Wilderness magazine NZ
Anyone of you guys have a subscription with this website or with the paper magazine? Looks interesting to me for only 6 $ at month. Impressions? You can only read 3 articles in one month without subscription.
11–20 of 20
Used to subscribe but haven't in a couple of years. As others have said, big filler photographs and little to no substance in the articles. They all tend to read the same too, as if all written by the same person or at least heavily edited by one person. The "gear reviews" are blatantly just adverts, when have you even seen a piece of kit given a bad review? Its a doctors/dentists waiting room coffee table magazine with the same seriousness as a Women's Weekly.
they have designated people who are their "reviewers at times they mention who they are, but its a farce given the heavy editing that went on with my review, its false representation that you have various peoples opinions on gear but someone in the staff waters down any negative comments, those people arent really writing the reviews they are being ghost written... i was only asked to write one review, i never got any feedback from them or heard from them again, they may only retain people if they write agreeable enough reviews. they paid me $60 for writing the review but I wouldnt have changed what i wrote to keep making money. i think they are trying to get maximum readership and advertising dollars with articles that will appeal to the masses who dabbles in easier tramping.
I got paid over a hundred bucks a pop for my trip reports. A little grammer editing here and there but other than that we're my words and pics. I used to enjoy it and the money would pay for gas and kai.
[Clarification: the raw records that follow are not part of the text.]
-- ==== Sys2Proof/Machine/Door.lean ====
section
/-! DEFINITION. The door sequencer and the stops of the DOOR block (R221-R225, R235-R259). -/
namespace Sys2Proof.Machine

/-! ### What the block reads -/

/-- The door unit (DOOR_CFG.UNIT). -/
def State.doorUnit (s : State) : Fin 4 := unitOf (s.fld 0x50004 0 2)

/-- POS_CLOSED. -/
def State.posClosed (s : State) : Int := s.pairInt 0x50020
/-- POS_OPEN. -/
def State.posOpen (s : State) : Int := s.pairInt 0x50028

/-- The closed contact is active. -/
def State.contact (s : State) : Bool := s.inActive (s.fld 0x50004 12 6)
/-- The lock input is active. -/
def State.lockInput (s : State) : Bool := s.inActive (s.fld 0x50004 18 6)

/-- The words of DOOR_OBSTk, DOOR_TIME and DOOR_SEQ, as the next move uses them (R223). -/
def State.doorWords (s : State) : DoorUse :=
  { obst := Vector.ofFn fun k : Fin 4 => s.reg (0x50010 + 4 * k.val), time := s.reg 0x50034, seq := s.reg 0x50038 }

/-- An obstruction input is enabled and active; with `edges`, edge inputs only (R245). -/
def State.obstOf (s : State) (d : DoorUse) (edges : Bool) (k : Fin 4) : Bool :=
  let w := d.obst[k]
  bitAt w 6 && s.inActive (bitsAt w 0 6) && (!edges || !bitAt w 7)

/-- Some obstruction input is enabled and active, as the registers stand. -/
def State.obstructed (s : State) (edges : Bool) : Bool := (List.finRange 4).any (s.obstOf s.doorWords edges)

/-- A word of a door profile (R262). -/
def State.profWord (s : State) (k w : Nat) : Nat := s.reg (0x50100 + 0x20 * k + 4 * w)

/-- A profile is refused (R237). -/
def State.profileBad (s : State) (k : Nat) : Bool :=
  let out (n m : Nat) : Bool := decide (n = 0 ∨ m < n)
  (List.range 4).any (fun w => out (s.profWord k w) 25000000) || out (s.profWord k 4) 20000000 ||
    out (s.profWord k 5) 20000000 || out (s.profWord k 6) 20000000 || decide (s.profWord k 6 < s.profWord k 5) ||
    (List.range 3).any fun w => decide (s.profWord k w < s.profWord k 3)

/-- The door position (R221, R262). -/
def State.doorPos (s : State) : Int :=
  if s.door.mode = 1 ∨ s.door.mode = 3 then s.srcPos 5
  else s.posClosed + roundAway ((s.door.n - s.door.nOfs) * (s.reg 0x50050 : Int)) 256

/-- The legacy input moves the door (R234): n ≠ T, or a step came within 2·T_s. -/
def State.legacyMoving (s : State) : Bool :=
  match s.door.stepAt, s.door.stepTs with
  | some a, some t => decide (s.door.n ≠ s.door.target) || decide (s.now ≤ a + 2 * t)
  | _, _ => decide (s.door.n ≠ s.door.target)

/-- The door is moving (R71, R88). -/
def State.doorMoving (s : State) : Bool :=
  s.carStation && ((decide (1 ≤ s.door.mode ∧ s.door.mode ≤ 3) && s.moving s.doorUnit) || (s.door.mode = 4 && s.legacyMoving))

/-- The DOOR block replaced. -/
def State.setDoor (d : DoorSt) (s : State) : State := { s with door := d }

/-- The door state changes; POSITION_UNKNOWN is posted on entry into state 1 (R235). -/
def State.doorTo (st : Nat) (s : State) : State :=
  let old := s.door.state
  let s := s.setDoor { s.door with state := st }
  if st = 1 ∧ old ≠ 1 then s.post 0x0501 old else s

/-- A homing close has ended and the state stays POSITION_UNKNOWN, which is no entry into it (R240, R242, R245). -/
def State.doorUnknown (s : State) : State := s.setDoor { s.door with state := 1 }

/-- The door unit is at standstill with no stop ordered. -/
def State.doorRest (s : State) : Bool :=
  let r := s.ramp[s.doorUnit]
  r.motion = .still && r.stopReq.isNone

/-- The door position lies within CLOSEDWIN of POS_CLOSED (R235). -/
def State.nearClosed (s : State) : Bool := decide ((s.doorPos - s.posClosed).natAbs ≤ s.reg 0x50030)

/-- An outstanding DOOR_OPEN and DOOR_CLOSE end FAILED. -/
def State.doorFail (detail : Nat) (s : State) : State :=
  (s.complete .doorOpen .failed detail 0).complete .doorClose .failed detail 0

/-! ### Moves -/

/-- The gearing is folded into the profile: off, its term added to the held position (R243). -/
def State.foldGear (u : Fin 4) (s : State) : State :=
  let r := s.ramp[u]
  if r.gear.source = 0 then s
  else s.setRamp u { r with pos := r.pos + r.gear.g * 65536 + r.gear.e,
                            gear := { r.gear with source := 0, frozen := false, pts := [], g0 := 0, g := 0, e := 0, fresh := false } }

/-- A trapezoid move of the door unit to a target with 16 fraction bits, with limits and trapezoid registers from a profile
(R237; notes/assumptions/19.md). The move uses the other words of the block as they stand (R223). -/
def State.startDoor (target : Int) (vlim k : Nat) (s : State) : State :=
  let u := s.doorUnit
  let s := if s.door.state = 10 ∨ s.door.state = 11 then s.foldGear u else s
  let b := rampBase u
  let s := (((s.setReg (b + 0x30) 0).setReg (b + 0x34) (s.profWord k 3)).setReg (b + 0x38) 0).setReg (b + 0x3C) 0
  let l : Limits := { speed := vlim, acc := s.profWord k 4, dec := s.profWord k 5, jerk := 200000000, hdec := s.profWord k 6 }
  (s.setRamp u { s.ramp[u] with next := some l, motion := .trap (trapNew target none), why := [], stopReq := none,
                                ended := none }).setDoor { s.door with profile := some k, use := s.doorWords, next := none }

/-- The closing speed of R249: of a close (1), a nudge (2) or a homing close (3). -/
def State.closeSpeed (s : State) (k kind : Nat) : Nat :=
  let e := if kind = 2 then s.fld 0x5006C 0 16 else s.fld 0x50068 16 16
  let m := s.fld 0x50060 0 16
  let v := s.profWord k kind
  if m = 0 then v else min v (isqrt (18 * e * 1000000000 / m))

/-- An open move starts. -/
def State.openDoor (k : Nat) (s : State) : State :=
  let s := s.startDoor (s.posOpen * 65536) (s.profWord k 0) k
  (s.setDoor { s.door with openAt := some s.now, close := none }).doorTo 5

/-- A close or nudge starts; its time-out counts from `since`. -/
def State.closeDoor (k : Nat) (nudge : Bool) (since : Postmark) (s : State) : State :=
  let v := s.closeSpeed k (if nudge then 2 else 1)
  let s := s.startDoor (s.posClosed * 65536) v k
  (s.setDoor { s.door with vplan := v, holdAt := none, openAt := none,
                           close := some { profile := k, nudge := nudge, since := since } }).doorTo (if nudge then 8 else 7)

/-- A homing close starts (R242); its time-out counts from `since`. -/
def State.homingClose (k : Nat) (nudge : Bool) (since : Postmark) (s : State) : State :=
  let v := s.closeSpeed k 3
  let pos := s.ramp[s.doorUnit].pos
  let s := s.startDoor (pos - (s.posOpen - s.posClosed) * 12 * 65536 / 10) v k
  (s.setDoor { s.door with vplan := v, found := false, close := some { profile := k, nudge := nudge, since := since } }).doorTo 2

/-- An open move of a letter or of LINK_DOOR: at once from rest, else when the stop in progress has ended. -/
def State.openSoon (k : Nat) (s : State) : State :=
  if s.doorRest then s.openDoor k else s.setDoor { s.door with next := some (.openMove k) }

/-- A close move or a homing close: at once from rest, else when the stop in progress has ended (R236, R242). -/
def State.closeSoon (k : Nat) (nudge : Bool) (s : State) : State :=
  if s.doorRest then (if s.door.state = 1 then s.homingClose k nudge s.now else s.closeDoor k nudge s.now)
  else s.setDoor { s.door with next := some (.closeMove k nudge), holdAt := none,
                               close := some { profile := k, nudge := nudge, since := s.now } }

/-! ### Letters -/

/-- DOOR_MODE (R222). -/
def doorModeHandler : Handler :=
  handler (fun _ p => lowestBad p [] [(0, decide (4 < u32 p 0))])
    fun l s =>
      let m := u32 l.payload 0
      let enc := s.encMode 2
      let cfg (i : Nat) : Bool :=
        let c := s.fio.ctr[(⟨i % 8, Nat.mod_lt _ (by decide)⟩ : Fin 8)]
        decide (c.mode ≠ 0) || (match c.next with | some n => decide (n.1 ≠ 0) | none => false)
      let leg := s.reg 0x50008
      if s.doorMoving then refuse .wrongState 0x50 s
      else if s.door.fault then refuse .wrongState 0x56 s
      else if (m = 1 ∧ enc ≠ 3 ∧ enc ≠ 4) ∨ (m = 3 ∧ enc ≠ 1) then refuse .wrongState 0x55 s
      else if (m = 1 ∨ m = 3) ∧ (s.destSlot 5).isNone then refuse .wrongState 0x55 s
      else if (m = 2 ∨ m = 4) ∧ (s.destSlot 5).any fun i => !s.loop.slots[i].off then refuse .wrongState 0x55 s
      else if m = 4 ∧ (bitsAt leg 0 3 = bitsAt leg 4 3 ∨ cfg (bitsAt leg 0 3) ∨ cfg (bitsAt leg 4 3)) then
        refuse .wrongState 0x55 s
      else doneWith (s.setDoor { s.door with modeReq := some m })

/-- DOOR_MODE: sets the door stage mode at the next tick instant, after its requirements are checked. -/
def execDoorMode (l : Letter) (s : State) : Host.Outcome State Fault Refusal := .next (s.serve 0x040 doorModeHandler l)

/-- DOOR_OPEN (R236). -/
def doorOpenHandler : Handler :=
  handler (fun _ p => lowestBad p [] [(0, decide (7 < u16 p 0))])
    fun l s =>
      let k := u16 l.payload 0
      let d := s.door
      if d.mode = 0 ∨ d.mode = 4 then refuse .wrongState 0x54 s
      else if d.fault then refuse .wrongState 0x56 s
      else if !s.openPermit then refuse .wrongState 0x52 s
      else if d.state = 1 ∨ d.state = 2 then refuse .wrongState 0x57 s
      else if s.profileBad k then refuse .wrongState 0x5F s
      else
        let s := s.setDoor { d with hold := u16 l.payload 2, openProfile := k, nudge := false, firstHold := none }
        match d.state with
        | 5 =>
          let s := s.complete .doorOpen .failed 0x5E 0
          if (match d.next with | some _ => true | none => false) then
            (.queued .doorOpen, (s.complete .doorClose .failed 0x5E 0).setDoor { s.door with close := none, next := some (.openMove k) })
          else (.queued .doorOpen, s)
        | 6 => (.ended .doorOpen .done 0 0, s.setDoor { s.door with holdAt := if s.door.hold = 0 then none else some s.now })
        | 7 => (.queued .doorOpen, stopFirst k s)
        | 8 => (.queued .doorOpen, stopFirst k s)
        | 9 =>
          let s := (s.complete .doorOpen .failed 0x5E 0).complete .doorClose .failed 0x5E 0
          (.queued .doorOpen, s.setDoor { s.door with close := none, next := match d.next with
            | some (.closeMove ..) => some (.openMove k)
            | x => x })
        | _ => (.queued .doorOpen, ((s.complete .doorOpen .failed 0x5E 0).complete .doorClose .failed 0x5E 0).openSoon k)
where
  stopFirst (k : Nat) (s : State) : State :=
    let s := (s.complete .doorClose .failed 0x5E 0).orderStop s.doorUnit false .door
    (s.setDoor { s.door with close := none, next := some (.openMove k) }).doorTo 9

/-- DOOR_OPEN: makes the sequencer open the door with a profile and hold time, as the door state allows. -/
def execDoorOpen (l : Letter) (s : State) : Host.Outcome State Fault Refusal := .next (s.serve 0x041 doorOpenHandler l)

/-- The lowest obstruction input that would reverse a close (R245), by the words that the close uses: those of the move in
progress, else as they stand. -/
def State.obstInput (s : State) (edges : Bool) : Option Nat :=
  let d := if s.door.state = 2 ∨ s.door.state = 7 ∨ s.door.state = 8 then s.door.use else s.doorWords
  ((List.finRange 4).find? (s.obstOf d edges)).map fun k => bitsAt d.obst[k] 0 6

/-- DOOR_CLOSE (R236, R245). -/
def doorCloseHandler : Handler :=
  handler (fun _ p => lowestBad p [(2, 2)] [(0, decide (7 < u8 p 0)), (1, decide (1 < u8 p 1))])
    fun l s =>
      let k := u8 l.payload 0
      let nudge := u8 l.payload 1 = 1
      let d := s.door
      if d.mode = 0 ∨ d.mode = 4 then refuse .wrongState 0x54 s
      else if d.fault then refuse .wrongState 0x56 s
      else if s.profileBad k then refuse .wrongState 0x5F s
      else if d.state = 3 then (.ended .doorClose .done 0 0, s)
      else if d.state = 4 then
        (.queued .doorClose, (s.complete .doorClose .failed 0x5E 0).setDoor
          { d with close := some { profile := k, nudge := nudge, since := s.now } })
      else match s.obstInput (nudge && decide (d.state ≠ 1 ∧ d.state ≠ 2)) with
      | some i => (.refuse .failed 0x58 0, s.post 0x0504 i)
      | none =>
        match d.state with
        | 2 => (.queued .doorClose, (s.complete .doorClose .failed 0x5E 0).setDoor
            { d with close := some { profile := k, nudge := nudge, since := s.now } })
        | 5 =>
          let s := ((s.complete .doorOpen .failed 0x5E 0).complete .doorClose .failed 0x5E 0).orderStop s.doorUnit false .door
          (.queued .doorClose, s.setDoor { s.door with openAt := none, next := some (.closeMove k nudge),
                                                       close := some { profile := k, nudge := nudge, since := s.now } })
        | 9 =>
          let s := (s.complete .doorOpen .failed 0x5E 0).complete .doorClose .failed 0x5E 0
          (.queued .doorClose, s.setDoor { s.door with next := some (.closeMove k nudge),
                                                       close := some { profile := k, nudge := nudge, since := s.now } })
        | 7 => (.queued .doorClose, renew k nudge s)
        | 8 => (.queued .doorClose, renew k nudge s)
        | _ => (.queued .doorClose,
            ((s.complete .doorOpen .failed 0x5E 0).complete .doorClose .failed 0x5E 0).closeSoon k nudge)
where
  renew (k : Nat) (nudge : Bool) (s : State) : State :=
    let s := s.complete .doorClose .failed 0x5E 0
    let v := s.closeSpeed k (if nudge then 2 else 1)
    let u := s.doorUnit
    ((s.setRamp u { s.ramp[u] with next := some { s.limitsLane u with speed := v } }).setDoor
      { s.door with vplan := v, close := some { profile := k, nudge := nudge, since := s.now } }).doorTo (if nudge then 8 else 7)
I agree on the reviews, that's just advertising. But on the trips, at least for me, I often find a lot of value. Ideas, or areas. On the suggestion: "I'd like to see more coverage of real wilderness with more trip reports of areas away from the beaten tracks." I've been thinking about submitting some, but then I thought: maybe some areas should not be written about, let's just keep it quiet :-) It's like the Tama lakes. Nobody knew about them, now it's everywhere. Heaps of people even in winter. But they definitely do off the path tracks, written by reputable authors. I was completely new to them, and the first one could have ended in disaster (I had plan B, and C and D, so it didn't). This was traversing Mt Ngauruhoe via the South-East side. The GPS track they supplied was approximate I learned after I came back and complained. On this trip having it accurate was important, as when traversing the flanks it gets pretty important to hit it right. But that GPS track put us completely in the wrong spot. Also the times given were unrealistic for us. We ended up tenting on the flanks of Ngauruhoe 1700 metres up. But I learned heaps! I disagree with the statement it has been dumbed down. Take the February issue: [camping the Abel Tasman](https://www.wildernessmag.co.nz/camping-perfection-on-abel-tasman/): lots of tips and ideas, very valuable information which would take you heaps of time to research yourself. The "Off the beaten track" section has an [epic 10 day trip](https://www.wildernessmag.co.nz/diamonds-and-dragons/) via Lockett and Douglas ranges. Hardcore stuff. I also enjoyed the [Mingha-Deception route](https://www.wildernessmag.co.nz/a-route-that-has-it-all/). I just had been reading a TA blogger who skipped that section out of fear, so just reading up in it was timely, and a trip that seemed nice enough to put on my bucket list. It might be popular, many may have done it, but if you haven't, it's a good read.
Berend wrote; On the suggestion: "I'd like to see more coverage of real wilderness with more trip reports of areas away from the beaten tracks." I've been thinking about submitting some, but then I thought: maybe some areas should not be written about, let's just keep it quiet 🙂 Your answer largely supplies the reason why I was "ambivalent" about supplying such articles when approached. There are some places I'd be uncomfortable providing gps co-ordinates and tracks to. Here on NZ Tramper when there was speculation about mining relics on Kelly Range I confirmed such existed and posted a photo but didn't provide a precise location. On other occasions I've provided exact locations of some remote sites but given no details on how to get to the spot.
the skills advice is dumbed down and over simplified, not that you should be learning your skills from a magazine, you need to learn from experienced people in practical training.
@waynowski: > 5 best this 10 best that, lots of big pictures Ugh. So much stuff these days is about aiming to get headlines shared as much as possible through social media.
@izogi there is that I am sure. However, it is also certainly proven that people are drawn to reading lists over long format text stories.
I used to subscribe but can't bring myself to pay the money. I enjoy the free online articles but don't think they're worth paying for. I have to say I enjoy the recipes the most after the off the beaten track articles. The gear reviews predictably don't feature gear that I know is the best as the gear is not well known e.g. the best sandals in the world are Source but they'll never feature in magazines. One in three Israelis wear these sandals...I've run down screes in them for month after month and they have the best tread for slippery tussocks etc. Recently I bought a pair of flimsy Teva sandals and they had mimicked the Source tread to a less dimensional degree but were getting onto the right track at last.
Gee, I must be on another planet then. I find the magazine is pretty good. There's no comparison between it and the Australian equivalent. I think the Wilderness articles are interesting and relevant and the digital posts add extra value to it.